1. Hype oder nicht? „An Analysis Of MadWorld’s Marketing“
(siliconera.com)
MadWorld
sieht aus wie Sin City und weist wohl auch ungefähr dessen Brutalitätsgrad auf. Dass der Titel auf Gamesites rund um den Globus enorm viel Aufmerksamkeit erhält, liegt aber nicht nur an der aufregenden Optik. Sondern auch an starkem Marketing. Siliconera hat die Werbeaktivitäten rund um das Wii-Game genauer unter die Lupe genommen.

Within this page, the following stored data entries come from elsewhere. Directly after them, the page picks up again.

-- ==== Sys2Proof/Tests/Slice0.lean ====
section
/-! SUPPORT. Small tests: ill-formed commands, the manual's worked examples (the section of each stands beside it),
and for each statement with hypotheses a state and operands that meet them. -/

namespace Sys2Proof.Tests

open Sys2Proof.Machine

/-! ## Helpers -/

/-- The state that a command answers. -/
def after (i : Instr) (s : State) : State :=
  match exec i s with
  | .next t => t
  | .fault _ => s
  | .refused _ => s

/-- The result code of the reply that stands in the buffer. -/
def resultOf (s : State) : Byte := s.link.buffer.getD 1 0xFF#8

/-- READY with GRIP held, every drive ACTIVE, every brake released, the head point valid, no notice pending. -/
def live : State :=
  { State.reset with
    crane := ⟨.ready, false, none, 0, .none, .ofFn fun _ => false⟩
    channels := .ofFn fun _ => { resetChannel with drive := .active, commanded := true, known := true }
    stops := { resetStops with grip := steadyFilter true }
    head := ⟨82663, 32663, 34135, true⟩
    zoneMonitor := ⟨[], 1024, none⟩
    notices := { resetNotices .cold with state := ⟨none, false⟩, attn := false } }

/-- `live` with one channel record in place. -/
def liveWith (c : Chan) (r : Channel) : State := live.setChan c r

/-- A channel of an ACTIVE drive in HOLD at a setpoint. -/
def heldAt (setpoint : Int) : Channel :=
  { resetChannel with drive := .active, commanded := true, known := true, setpoint := setpoint }

/-- A channel that CONSOLE jogs. -/
def jogged (setpoint : Int) (fraction : Nat) (velocity demand : Int) : Channel :=
  { heldAt setpoint with
    fraction := fraction, velocity := velocity, owner := .console, mode := .velocity, demand := some demand }

/-- A channel that CONSOLE brings to a target. -/
def sentTo (setpoint target : Int) : Channel :=
  { heldAt setpoint with owner := .console, mode := .position, target := some target }

/-- Mark 5 with TRACK at 1000, not locked, named by two cues of `oneTake`. -/
def oneMark : Mark := ⟨5, 7#16, .ofFn fun c => if c = .track then some 1000 else none, 2, false⟩

def oneCue : Cue := ⟨5, 2000, 0, .linear, 1#16⟩

/-- Take 3 with two cues on mark 5. -/
def oneTake : Take := ⟨3, 9#16, [oneCue, oneCue], .none, 0, 0, false⟩

/-- `live` with one mark and one take. -/
def stored : State := { live with marks := [oneMark], takes := [oneTake] }

/-- `stored` with take 3 armed: TAKE owns TRACK and the cue-in runs. -/
def cueing : State := { after (.takeArm 3#8) stored with link := State.reset.link }

/-- `cueing` in the given engine state, at cue 2. -/
def inPlay (e : EngineState) (index time : Nat) : State :=
  { cueing with engine := { cueing.engine with state := e, cueIndex := index, cueTime := time, frameWait := some 249 } }

/-! ## Well-formedness -/

set_option maxRecDepth 4000 in
theorem test_longFrame_refused : fitsFrame (.unknownCode 0#8 (List.replicate 250 0#8)) = false := by decide
theorem test_shortGoto_refused : countsMatch (.goto 3#16 [0#32]) = false := by decide
theorem test_shortLensMap_refused :
    countsMatch (.lensMapSet ⟨0#8, 0#16, 2#8, 0#8, 0#16, 0#16, 0#16, 0#16, [⟨100#32, 0#16⟩]⟩) = false := by decide
theorem test_knownCode_refused : noRequest (.unknownCode 0x01#8 []) = false := by decide
theorem test_stopBroadcast_refused : noRequest (.broadcastIgnored 0x20#8 []) = false := by decide
theorem test_shortReply_refused : drivesWellFormed (.driveExchange (.ofFn fun _ => some [0#8])) = false := by decide
theorem test_wellFormed_accepts : wellFormed (.goto 3#16 [0#32, 1#32]) = true := by decide
theorem test_noTableBits : decodeTableWord 8 1 = none ∧ live.withFetchWord 8 1 = live := by decide

/-! ## Arithmetic: sections 3.1, 3.2, 3.4 and 1.5 -/

set_option maxRecDepth 4000 in
theorem test_sineTable : sineTable.length = 257 ∧ sineEntry 64 = 6270 ∧ sineEntry 127 = 11514 ∧ sineEntry 256 = 16384 := by
  decide
theorem test_sineLookups : [sine 100, sine 96, sine 127, sine 128, sine (-100), sine (-8192)] =
    [157, 151, 199, 201, -157, -11585] := by decide
theorem test_cosineLookups : [cosine 16284, cosine 4096, cosine 8192, cosine (-8192)] = [157, 15137, 11585, 11585] := by
  decide
theorem test_roundProduct : [roundProduct 8191, roundProduct 8192, roundProduct (-8192), roundProduct (-8193)] =
    [0, 1, 0, -1] := by decide
theorem test_headPoint : headPoint 30000 15000 50000 8192 4096 20000 true = ⟨82663, 32663, 34135, true⟩ ∧
    headPoint 30000 15000 50000 (-8192) 4096 20000 true = ⟨82663, -32663, 34135, true⟩ := by decide
theorem test_isqrt : [16000, 15936000, 16000000, 2499999999, 2500000000, 2 ^ 64 - 1].map isqrt =
    [126, 3991, 4000, 49999, 50000, 4294967295] := by decide
theorem test_focusDistance : focusDistance ⟨82663, 32663, 34135, true⟩ ⟨2, 112663, 72663, 34135, 200, 0⟩ = 5000 := by decide

/-- Bank 1 of section 9.2. -/
def map35 : LensMap :=
  ⟨35#16, [⟨600, 58000⟩, ⟨1000, 47500⟩, ⟨3000, 36000⟩, ⟨8000, 26000⟩, ⟨20000, 12000⟩, ⟨100000, 4000⟩],
    some ⟨2000, 60000⟩, none⟩

theorem test_focusLookups : [5000, 5001, 2000, 13000, 500, 100000, 101000].map (focusLookup map35.points) =
    [(32000, false), (31998, false), (41750, false), (20167, false), (58000, true), (4000, false), (4000, true)] := by
  decide
theorem test_interpolation : interpolate 1000 9000 (pathFraction .linear (progress 512000 2048000)) = 3000 ∧
    interpolate 1000 9000 (pathFraction .ease (progress 512000 2048000)) = 2250 ∧
    interpolate 1000 9000 (pathFraction .ease (progress 1024000 2048000)) = 5000 := by decide
theorem test_checkByte : checkByte [4#8, 0x22#8, 200#8, 200#8, 28#8] = 46#8 := by decide

/-! ## Channels: sections 1.2, 1.5 and 1.6 -/

theorem test_scaledStep :
    let s := after .channelUpdate { liveWith .swing (jogged 1000 0 800 2000) with zoneMonitor := ⟨[], 418, none⟩ }
    ((s.chan .swing).velocity, (s.chan .swing).setpoint, (s.chan .swing).fraction) = (816, 1000, 816) := by decide
theorem test_braking :
    let s := after .channelUpdate (liveWith .boom (jogged 11288 0 4096 4096))
    ((s.chan .boom).velocity, (s.chan .boom).setpoint, (s.chan .boom).fraction) = (4088, 11292, 88) := by decide
theorem test_limitClamp :
    let s := after .channelUpdate (liveWith .boom (jogged 12287 900 200 4096))
    ((s.chan .boom).velocity, (s.chan .boom).setpoint, (s.chan .boom).atLimit, (s.chan .boom).demand) =
      (0, 12288, true, some 4096) := by decide
theorem test_wheelCarry :
    let s := after .channelUpdate { liveWith .focus (heldAt 20000) with
      wheels := live.wheels.set 2 ⟨some .focus, 384, 7, 0, none⟩ }
    ((s.chan .focus).owner, (s.chan .focus).target, (s.wheels.get 2).carry, (s.wheels.get 2).idle) =
      (.wheel, some 20010, 128, some 0) := by decide
theorem test_jogClamped :
    let s := after (.jog 0#8 25000#32) live
    ((s.chan .track).demand, resultOf s) = (some 20000, 0x01#8) := by decide
theorem test_gotoRefusedWhole :
    let s := after (.goto 0x41#16 [30000#32, 10000#32]) (liveWith .focus { heldAt 0 with owner := .take, mode := .path })
    ((s.chan .track).owner, resultOf s == resultByte .owned) = (.none, true) := by decide
theorem test_release : ((after (.release 1#16) (liveWith .track (jogged 0 0 0 5))).chan .track).owner = .none := by decide
theorem test_wheelAssign : ((after (.wheelAssign 3#8 6#8 384#16) live).wheels.get 2).gain = 384 := by decide

/-! ## Crane, drives and zones: chapters 2 and 4 -/

/-- PARKED with every drive's position known and the head point valid. -/
def parked : State :=
  { live with crane := resetCrane, channels := .ofFn fun _ => { resetChannel with known := true } }

theorem test_arm :
    let s := after .arm parked
    (s.crane.state, s.crane.slotPointer, (s.chan .reach).drive, (s.chan .track).drive) =
      (.arming, some 1, .enabling, .off) := by decide
theorem test_slotTimer : (after .slotEvent (after .arm parked)).crane.slotTimer = 1 := by decide
theorem test_park :
    let s := after .park live
    (s.crane.state, s.crane.slotPointer, s.notices.attn) = (.parking, some 6, true) := by decide
theorem test_brakeReleased :
    let s := after (.driveExchange (.ofFn fun c => if c = .reach then some [3#8, 2#8, 0#8, 0#8, 0#8, 5#8, 246#8] else none))
      { after .arm parked with crane := { (after .arm parked).crane with slotTimer := 9 } }
    ((s.chan .reach).drive, (s.chan .reach).setpoint, s.crane.brakes.get 3, s.crane.brakes.get 0) =
      (.active, 5, false, true) := by decide

/-- The zones of the example of section 4.4. -/
def twoZones : List Zone :=
  [⟨4, .guard, 0, 90000, 100000, 20000, 40000, 0, 20000, 5000, 20000, false, false, none, .clear, none⟩,
    ⟨9, .slow, 5, 70000, 78000, 28000, 36000, 0, 40000, 2000, 10000, false, false, none, .clear, none⟩]

def zoned (occupied : Bool) : State :=
  { live with
    zoneMonitor := ⟨twoZones, 1024, none⟩
    presence := .ofFn fun _ => ⟨steadyFilter occupied, occupied, none⟩ }

theorem test_scale_clear :
    let z := (after .zoneEvaluation (zoned false)).zoneMonitor
    (z.scale, z.limiting, z.zones.map (·.clearance), z.zones.map (·.band)) =
      (418, some 4, [some 11135, some 1663], [.slow, .stop]) := by decide
theorem test_scale_occupied :
    let s := after .zoneEvaluation (zoned true)
    (s.zoneMonitor.scale, s.zoneMonitor.limiting, s.crane.state, s.notices.zone.detail) =
      (64, some 9, .ready, some ⟨9, .stop, some true⟩) := by decide
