-- ==== Sys2Proof/Machine/Control.lean ====
section
/-! DEFINITION. The control and composite commands (46_control.md): NOP, CLR, ENCODE, DECODE, and a word that is no command (R95). -/

namespace Sys2Proof.Machine

/-- NOP (R250): nothing beyond acceptance and completion. -/
def opNop (s : State) : Res := .ok s

/-- CLR (R251): the return from a fault. -/
def opClr (s : State) : Res := .ok (faultReturn s)

/-- Begin step `n` of a composite command (R27) and run its procedure. -/
def stepOf (n : Nat) (op : State → Res) (s : State) : Res := op (setSeq n s)

/-- Step 0 of ENCODE (R255): the empty-input check first, then CheckIn, then CLRW. -/
def encodeStart (s : State) : Res :=
  if s.inLen = 0 then .raise .emptyInput 0 s else (checkIn s).andThen fun s => .ok (clrw s)

/-- Step 0 of DECODE (R260). -/
def decodeStart (s : State) : Res := (checkIn s).andThen fun s => .ok (clrw s)

/-- The end of a composite command: SEQ <- one past its last step. -/
def endSeq (n : Nat) (s : State) : Res := .ok (setSeq n s)

/-- ENCODE (R255): SEQ names the step that is running. -/
def opEncode (s : State) : Res :=
  ((((((((stepOf 0 encodeStart s).andThen (stepOf 1 opCount)).andThen (stepOf 2 opBuild)).andThen (stepOf 3 opGencode)).andThen
    (stepOf 4 opSerialize)).andThen (stepOf 5 opEncsym)).andThen (stepOf 6 opWrhdr)).andThen (stepOf 7 opPack)).andThen (endSeq 8)

/-- DECODE (R260). -/
def opDecode (s : State) : Res :=
  (((((stepOf 0 decodeStart s).andThen (stepOf 1 opDeserialize)).andThen (stepOf 2 opRdhdr)).andThen (stepOf 3 opUnpack)).andThen
    (stepOf 4 opDecsym)).andThen (endSeq 5)

/-- NOP (R250), to its completion. -/
def execNop (s : State) : Host.Outcome State Fault Refusal := finish (opNop s)

/-- CLR (R251), to its completion. -/
def execClr (s : State) : Host.Outcome State Fault Refusal := finish (opClr s)

/-- ENCODE (R255), to its completion. -/
def execEncode (s : State) : Host.Outcome State Fault Refusal := finish (opEncode s)

/-- DECODE (R260), to its completion. -/
def execDecode (s : State) : Host.Outcome State Fault Refusal := finish (opDecode s)

/-- A command word that selects no command (R94, R95, R287): Fault(ILLEGAL, w), to its completion. -/
def execIllegal (w : Word) (s : State) : Host.Outcome State Fault Refusal := finish (.raise .illegal w s)

end Sys2Proof.Machine
end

2. Prince of Persia LEGO kommt
(kotaku.com)
Jetzt wird es kompliziert: Es gibt zwar schon LEGO Star Wars, LEGO Batman und LEGO Indiana Jones. Aber bei Prince of Persia LEGO handelt es sich nicht um ein Game, sondern tatsächlich um LEGO-Spielfiguren und -teile. Die Kooperation kam dank dem Film Price of Perisa zustande, den Walt Disney und Jerry Bruckheimer Films drehen. Auch wenn wir in der Redaktion alle gerne mit LEGO-Steinen spielen, so hoffen wir doch auf ein baldiges Abenteuer des Prinzen in einer digitalen LEGO-Welt.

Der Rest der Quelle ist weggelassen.